Still, his anger is specific. He accuses 'the DOGE folks and the political appointees that came into the agency' of relying on 'right wing conspiracy theories' about foreign aid rather than briefing papers and scientific evidence. In his telling, they were not simply cutting budgets, but doing so without understanding that USAID's modest spending supported vaccination campaigns, maternal health services and epidemic preparedness.

Aid Cuts And Public Claims

The sharpest criticism of Musk's USAID approach centres on what Enrich describes as a gap between public rhetoric and private action.

He recalls watching Musk 'celebrating cutting off aid for the world's poorest children,' then appearing at the White House to claim he had 'restored access to HIV and Ebola prevention activities' even as, Enrich says, DOGE aligned officials were in USAID offices terminating the contracts needed to run those programmes.

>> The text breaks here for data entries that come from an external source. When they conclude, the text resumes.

/-! ## A word at an assembler -/

theorem State.feedWord_of_passedOver {s : State} {n : SlotNo} (hunt : s.assembler n = .hunt) (value : WordValue) :
    s.feedWord n ⟨false, value⟩ = s := by
  simp only [State.feedWord, hunt]

theorem State.feedWord_of_collected {s : State} {n : SlotNo} {length : Nat} {words : List WordValue}
    (collecting : s.assembler n = .collect length words) (unfinished : words.length + 1 < length)
    (value : WordValue) :
    s.feedWord n ⟨false, value⟩ = s.setAssembler n (.collect length (words ++ [value])) := by
  simp only [State.feedWord, collecting, if_neg (Nat.not_le_of_lt unfinished)]

theorem State.feedWord_of_completing {s : State} {n : SlotNo} {length : Nat} {words : List WordValue}
    (collecting : s.assembler n = .collect length words) (last : length ≤ words.length + 1) (value : WordValue) :
    s.feedWord n ⟨false, value⟩ = (s.setAssembler n .hunt).judgeBlock n (words ++ [value]) := by
  simp only [State.feedWord, collecting, if_pos last]

/-- The state in which a marked word opens a block: an unfinished block is abandoned with a mark error (R52). -/
def State.abandonBlock (n : SlotNo) (s : State) : State :=
  match s.assembler n with
  | .hunt => s
  | .collect _ _ => s.countMarkError n

theorem State.feedWord_of_marked (s : State) (n : SlotNo) (value : WordValue) :
    s.feedWord n ⟨true, value⟩ = (s.abandonBlock n).openBlock n value := by
  rcases assembler : s.assembler n with _ | ⟨length, words⟩ <;>
    simp only [State.feedWord, State.abandonBlock, assembler]

@[simp] theorem State.misroutes_abandonBlock (n : SlotNo) (s : State) :
    (s.abandonBlock n).qh.misroutes = s.qh.misroutes := by
  unfold State.abandonBlock
  split
  · rfl
  · rw [State.countMarkError, State.post_qh]

/-! ## A block opened by its tag -/

theorem State.openBlock_of_status {tag : WordValue} (status : tag.toNat < 40) (n : SlotNo) (s : State) :
    s.openBlock n tag = s.setAssembler n (.collect 4 [tag]) := if_pos status

theorem State.openBlock_of_report {tag : WordValue} (least : 64 ≤ tag.toNat) (below : tag.toNat < 96) (n : SlotNo)
    (s : State) : s.openBlock n tag = s.setAssembler n (.collect 5 [tag]) := by
  have noStatus : ¬ tag.toNat < 40 := by omega
  rw [State.openBlock, if_neg noStatus, if_pos ⟨least, below⟩]

theorem State.openBlock_of_stray {tag : WordValue} (stray : (40 ≤ tag.toNat ∧ tag.toNat < 64) ∨ 96 ≤ tag.toNat)
    (n : SlotNo) (s : State) : s.openBlock n tag = (s.setAssembler n .hunt).countMisroute tag.toNat := by
  have noStatus : ¬ tag.toNat < 40 := by omega
  have noReport : ¬ (64 ≤ tag.toNat ∧ tag.toNat < 96) := by omega
  rw [State.openBlock, if_neg noStatus, if_neg noReport]

/-- Settles O18, by the mark of the word, the assembler and the tag. -/
theorem wordsAreCollectedIntoBlocks : Obligations.WordsAreCollectedIntoBlocks := by
  intro s u v n f value running aligned before turn hu hv
  have passed : s.passWord n f = u := hu.symm
  have sameAssembler : u.assembler n = s.assembler n := by rw [← passed, State.assembler_passWord]
  have word (mark : Bool) : exec (.wordReceived n.val (BitVec.cons mark value)) s
      = .next (u.feedWord n ⟨mark, value⟩) := by
    rw [execWordReceived_of_turn running aligned before turn, passed, wordOf_cons]
  have abandoned : u.abandonBlock n = v := by
    rw [hv, State.abandonBlock, sameAssembler, ← passed]
    cases s.assembler n <;> rfl
  have marked : exec (.wordReceived n.val (BitVec.cons true value)) s = .next (v.openBlock n value) := by
    rw [word, State.feedWord_of_marked, abandoned]
  refine ⟨fun hunt => ?_, fun length words collecting unfinished => ?_, fun status => ?_, fun least below => ?_,
    fun stray => ?_⟩
  · rw [word, State.feedWord_of_passedOver (sameAssembler.trans hunt)]
  · rw [word, State.feedWord_of_collected (sameAssembler.trans collecting) unfinished]
  · rw [marked, State.openBlock_of_status status]
  · rw [marked, State.openBlock_of_report least below]
  · have misroutes : v.qh.misroutes = s.qh.misroutes := by
      rw [← abandoned, State.misroutes_abandonBlock, ← passed, State.passWord]
    rw [marked, State.openBlock_of_stray stray, ← misroutes]
    rfl

end Sys2Proof.Machine

/-!
SUPPORT. The blocks of the Quality Highway: what the words of a block yield, and what becomes of a complete one.
-/

namespace Sys2Proof.Machine

open Sys2Proof

/-! ## The check word -/

theorem blockCheck_three (a b c : Nat) : blockCheck [a, b, c] = (a + 2 * b + 3 * c) % 128 := by
  simp only [blockCheck, weightedSum]
  congr 1
  omega

theorem blockCheck_four (a b c d : Nat) : blockCheck [a, b, c, d] = (a + 2 * b + 3 * c + 4 * d) % 128 := by
  simp only [blockCheck, weightedSum]
  congr 1
  omega

/-! ## Reference status blocks -/

theorem blockContents_of_status {r : RefNo} {reverse status check : Nat} (mirrored : reverse = 127 - r.val)
    (sum : check = (r.val + 2 * reverse + 3 * status) % 128) :
    blockContents [r.val, reverse, status, check]
      = some (.status r ⟨status % 16, Nat.mod_lt _ (by decide)⟩ (status.testBit 4)) := by
  have good : reverse = 127 - r.val ∧ check = blockCheck [r.val, reverse, status] :=
    ⟨mirrored, by rw [sum, blockCheck_three]⟩
  have flag : status.testBit 4 = decide (status / 16 % 2 = 1) := Nat.testBit_eq_decide_div_mod_eq
  rw [blockContents, dif_pos r.isLt, if_pos good, flag]

theorem blockContents_of_badStatus {tag reverse status check : Nat}
    (bad : 40 ≤ tag ∨ reverse ≠ 127 - tag ∨ check ≠ (tag + 2 * reverse + 3 * status) % 128) :
    blockContents [tag, reverse, status, check] = none := by
  rw [blockContents, blockCheck_three]
  split_ifs with known good
  · omega
  · rfl
  · rfl

/-- Four words yield a reference status or nothing (R53). -/
theorem blockContents_four (a b c d : Nat) :
    blockContents [a, b, c, d] = none ∨ ∃ r code defect, blockContents [a, b, c, d] = some (.status r code defect) := by
  rw [blockContents]
  split_ifs
  · exact .inr ⟨_, _, _, rfl⟩
  · exact .inl rfl
  · exact .inl rfl

/-! ## Shelf report blocks -/

theorem blockContents_of_report {h : ShelfNo} {reverse kind argument check : Nat}
    (mirrored : reverse = 127 - (64 + h.val))
    (sum : check = (64 + h.val + 2 * reverse + 3 * kind + 4 * argument) % 128) :
    blockContents [64 + h.val, reverse, kind, argument, check] = (cardReportOf kind argument).map (.card h) := by
  have tagged : 64 ≤ 64 + h.val ∧ 64 + h.val < 96 := by omega
  have good : reverse = 127 - (64 + h.val) ∧ check = blockCheck [64 + h.val, reverse, kind, argument] :=
    ⟨mirrored, by rw [sum, blockCheck_four]⟩
  have shelf (below : 64 + h.val - 64 < 32) : (⟨64 + h.val - 64, below⟩ : ShelfNo) = h :=
    Fin.ext (Nat.add_sub_cancel_left 64 h.val)
  rw [blockContents, dif_pos tagged, if_pos good, shelf]

theorem blockContents_of_badReport {tag reverse kind argument check : Nat}
    (bad : tag < 64 ∨ 96 ≤ tag ∨ reverse ≠ 127 - tag
      ∨ check ≠ (tag + 2 * reverse + 3 * kind + 4 * argument) % 128 ∨ cardReportOf kind argument = none) :
    blockContents [tag, reverse, kind, argument, check] = none := by
  rw [blockContents, blockCheck_four]
  split_ifs with known good
  · obtain ⟨least, below⟩ := known
    obtain ⟨mirrored, sum⟩ := good
    have noReport : cardReportOf kind argument = none := by
      rcases bad with low | high | reverse | check | none
      exacts [absurd least (by omega), absurd below (by omega), absurd mirrored reverse, absurd sum check, none]
    rw [noReport, Option.map_none]
  · rfl
  · rfl

/-- Five words yield a card report or nothing (R53). -/
theorem blockContents_five (a b c d e : Nat) :
    blockContents [a, b, c, d, e] = none ∨ ∃ h rep, blockContents [a, b, c, d, e] = some (.card h rep) := by
  rw [blockContents]
  split_ifs
  · rcases cardReportOf c d with _ | rep
    · exact .inl rfl
    · exact .inr ⟨_, rep, rfl⟩
  · exact .inl rfl
  · exact .inl rfl

theorem cardReportOf_acquiring (r : RefNo) : cardReportOf 2 r.val = some (.acquiring r) := dif_pos r.isLt

theorem cardReportOf_tracking (r : RefNo) : cardReportOf 3 r.val = some (.tracking r) := dif_pos r.isLt

/-- The kinds and arguments that name no report (R53, R168). -/
theorem cardReportOf_of_bad {kind argument : Nat}
    (bad : kind = 0 ∨ 6 ≤ kind ∨ (kind = 1 ∧ (argument = 0 ∨ 4 ≤ argument))
      ∨ ((kind = 2 ∨ kind = 3) ∧ 40 ≤ argument)) : cardReportOf kind argument = none := by
  rcases bad with rfl | large | ⟨rfl, rfl | large⟩ | ⟨rfl | rfl, outside⟩
  · rfl
  · match kind, large with
    | _ + 6, _ => rfl
  · rfl
  · match argument, large with
    | _ + 4, _ => rfl
  · exact dif_neg (by omega)
  · exact dif_neg (by omega)

/-! ## A complete block -/

theorem State.judgeBlock_of_bad {words : List WordValue} (bad : blockContents (words.map (·.toNat)) = none)
    (n : SlotNo) (s : State) : s.judgeBlock n words = s.countCheckError n := by
  simp only [State.judgeBlock, bad]

theorem State.judgeBlock_of_unbound {words : List WordValue} {d : Delivery} {n : SlotNo} {s : State}
    (good : blockContents (words.map (·.toNat)) = some d) (unbound : s.bound n d = false) :
    s.judgeBlock n words = s.countMisroute d.tag := by
  simp [State.judgeBlock, good, unbound]

theorem State.judgeBlock_of_bound {words : List WordValue} {d : Delivery} {n : SlotNo} {s : State}
    (good : blockContents (words.map (·.toNat)) = some d) (bound : s.bound n d = true) :
    s.judgeBlock n words = s.deliver d := by
  simp only [State.judgeBlock, good, bound, if_true]

@[simp] theorem State.bound_setAssembler (m n : SlotNo) (a : Assembler) (s : State) (d : Delivery) :
    (s.setAssembler m a).bound n d = s.bound n d := rfl

@[simp] theorem State.bound_passWord (m n : SlotNo) (f : Framing) (s : State) (d : Delivery) :
    (s.passWord m f).bound n d = s.bound n d := rfl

'It's one thing if he's going to commit to celebrating cutting off aid for the world's poorest children,' Enrich said. 'It's another to then stand in the White House and speak publicly about how he's actually restored access to HIV and Ebola prevention activities, on the same day that his tech bros are sitting in our office at USAID and terminating the contracts that would be needed to provide those services.'

Donald Trump and Elon Musk
Donald Trump and Elon Musk Official White House Photo by Molly Riley/Wikimedia Commons

Again, there is no parallel comment from Musk or his allies in the interview, and no White House transcript quoted to confirm the exact wording of his public statements. Enrich's account is vivid, but it remains one sided.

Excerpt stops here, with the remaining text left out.